Words of affirmation– Hearing your partner express their appreciation of you; giving encouraging words
Quality time– Spending uninterrupted time with the person you love; Giving undivided attention
Receiving gifts– Giving a gift or a kind gesture to show appreciation. Giving your partner something to tell them you were thinking of them.
Physical touch– Physical gestures to show affection.
If you still aren’t sure which category you fall under, or aren’t really sure which one describes your S/O, go to https://www.5lovelanguages.com/ and take the quiz!
If you already know where you are on the chart, how do you feel about your love language? Let me tell you, up until this point I was in denial. I’ve taken the quiz about 4 times in the course of a few years and I would never tell the truth 100%. Finally, I swallowed my pride and took the test with truthful answers… sigh.
My love language- Receiving Gifts. Yikes. You know you’re thinking it too, “Materialistic Much?” That’s what I always thought. I tried to tell myself that I was a quality time kind of gal, but truth is, I just want quality time with myself. I could give or take words of affirmation and I knew I wasn’t physical touch. Of course, Acts of service; that was it! I was convinced that was me. I mean, I’m the queen of giving “suggestions” of things to do when I’m gone and when I come home and those chores are done, I’m pumped! But then my wonderful husband pointed out to me that even when he does certain things around the house, sometimes I don’t show my appreciation. Ouch! That’s a tough pill to swallow. And when I finally gave in to believing that I do love getting gifts, I felt like an ass! I mean, we are very middle class, and who the hell was I to want gifts all the time? We don’t have that kind of money to expect that! But then I read the description of what it meant to be someone with this love language.
Receiving gifts isn’t about the “gift” itself. The thought that is put into the gift is what really matters. I know this to be true, because I can’t tell you how many times I’ve said “I don’t care if you spend $1, I just want to know you put thought into it,” when talking to my husband about a birthday or anniversary gift. And when people tell me they don’t do gifts with their S/O for holidays, it legitimately makes me sad! Why? Because I love to GIVE gifts also! It takes me forever to pick out a gift for someone’s birthday because I don’t like to get just anything! I want it to be special somehow. It’s actually kind of exhausting!

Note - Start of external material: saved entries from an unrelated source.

-- ==== Sys2Proof/WellFormed.lean ====
section
/-! DEFINITION. Which commands can occur on the wires: the checks that the types of `Instr` do not make.
`exec` is total and does not consult them (every rule of the manual decides on what arrives). -/

namespace Sys2Proof

/-- The CAN FD frame lengths of R165. -/
def canFdLengths : List Nat := [0, 1, 2, 3, 4, 5, 6, 7, 8, 12, 16, 20, 24, 32, 48, 64]

/-- A frame has a CAN FD length (R165). -/
def frameWf (frame : List Byte) : Bool := canFdLengths.contains frame.length

/-- A body delivered to a channel is at most 244 bytes: 4 of header and 240 of fields (R68, 11.2). -/
def ReqMsg.wf (m : ReqMsg) : Bool := m.fields.length ≤ 240

/-- A WRITE MESSAGE transaction has its kind byte (R159). -/
def mosiWf (mosi : List Byte) : Bool := 1 ≤ mosi.length

/-- The counter form of MONITOR SETUP is not the global form: its counter argument is not FFh (R134, R135). -/
def SetupArgs.wf (a : SetupArgs) : Bool := a.counter != 0xFF#8

/-- The well-formed commands. -/
def Instr.wf : Instr → Bool
  | .validSegment _ frame => frameWf frame
  | .writeMessage _ mosi _ => mosiWf mosi
  | .channelOpen m => m.wf
  | .channelClose m => m.wf
  | .itemRead m => m.wf
  | .faultRead m => m.wf
  | .faultClear m => m.wf
  | .routine m => m.wf
  | .windowRead m => m.wf
  | .windowWrite m => m.wf
  | .mapRead m => m.wf
  | .mapWrite m => m.wf
  | .modeClaim m => m.wf
  | .keep m => m.wf
  | .modeRelease m => m.wf
  | .streamOpen m => m.wf
  | .block m => m.wf
  | .streamEnd m => m.wf
  | .streamAbort m => m.wf
  | .unitReplySegment _ _ frame => frameWf frame
  | .monitorSetup _ a => a.wf
  | .powerOn => true
  | .resetNAsserted => true
  | .rawLineChange _ _ => true
  | .filterTimerExpiry _ _ => true
  | .gapTimerExpiry _ => true
  | .linkTimerExpiry _ => true
  | .sptReplyTransmit => true
  | .readReply _ _ => true
  | .readStatus _ _ => true
  | .messageBegin _ => true
  | .frameSent _ => true
  | .frameFailed _ _ => true
  | .recoveryTimerExpiry _ => true
  | .replyTimerExpiry _ => true
  | .waitListPromotion _ => true
  | .streamContextFreed _ => true
  | .mapJobStart => true
  | .stagedRequestPromotion _ => true
  | .channelDrained _ => true
  | .claimTimerExpiry _ => true
  | .presenceTimerExpiry _ => true
  | .idleTimerExpiry _ => true
  | .grantExpiry _ _ => true
  | .sampleTimerExpiry => true
  | .grantInstall _ _ => true
  | .grantSuspend _ _ => true
  | .grantResume _ _ => true
  | .grantRecharge _ _ _ => true
  | .grantRevoke _ _ _ => true
  | .grantQuery _ _ => true
  | .unitDefine _ _ => true
  | .unitClear _ _ => true
  | .claimEnd _ _ => true
  | .channelHalt _ _ _ => true
  | .channelClear _ _ _ => true
  | .monitorSetupGlobal _ _ _ => true
  | .monitorRead _ _ => true
  | .monitorPreload _ _ _ => true
  | .monitorAcknowledge _ _ _ _ => true
  | .freeze _ => true
  | .unfreeze _ => true
  | .trailRead _ _ => true
  | .portSetup _ _ _ => true
  | .statusRead _ => true
  | .gatewayReset _ => true
  | .sptReplyFrameDone _ => true

end Sys2Proof
end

My husband, he’s a words of affirmation guy. He doesn’t necessarily tell me that he likes affirming words, but he definitely lets me know when I don’t use them. Ya see, sometimes when I give him these “honey-do lists” and he does things that aren’t on it, I get irritated. I’m not saying it’s right, I know, I can be a brat sometimes. He was trying to do things that he thought would be helpful and all he wants is to be appreciated for that. All I have to do is show my appreciation of the things he HAS done and say thank you, and he will be a much happier guy.
BUT! The problem with having different love languages is you usually show your love the way you want to accept it. And when that person shows you in the way they want to receive it, it gets a little tricky! Good communication and conversation skills are key when trying to figure out your partner’s love language. Or screaming and crying like a psycho till they finally realize what it is you want.
Okay, maybe that last idea isn’t good (trust me, doesn’t work) but you get what I mean!
Moral of the story, never feel bad about your love language. Always try to figure out your partner’s language, and do your best to act on it. Remember, everyone has a special way they say I love you. Pay attention to your partner. What do they do to show you their love? Chances are, that’s how they want you to do. And whatever their language may be, don’t make them feel bad. Wanting gifts doesn’t make them materialistic, it means they want to know you were thinking about them. Wanting to hear that you are appreciated isn’t vein, it just means they want to know that they’re good enough. And holding hands might be just the right amount of physical touch your companion needs. I might personally refrain from “gettin’ jiggy with it” in public, but to each their own!
Love is a beautiful thing, people. Sometimes it just takes a little bit of work to show it!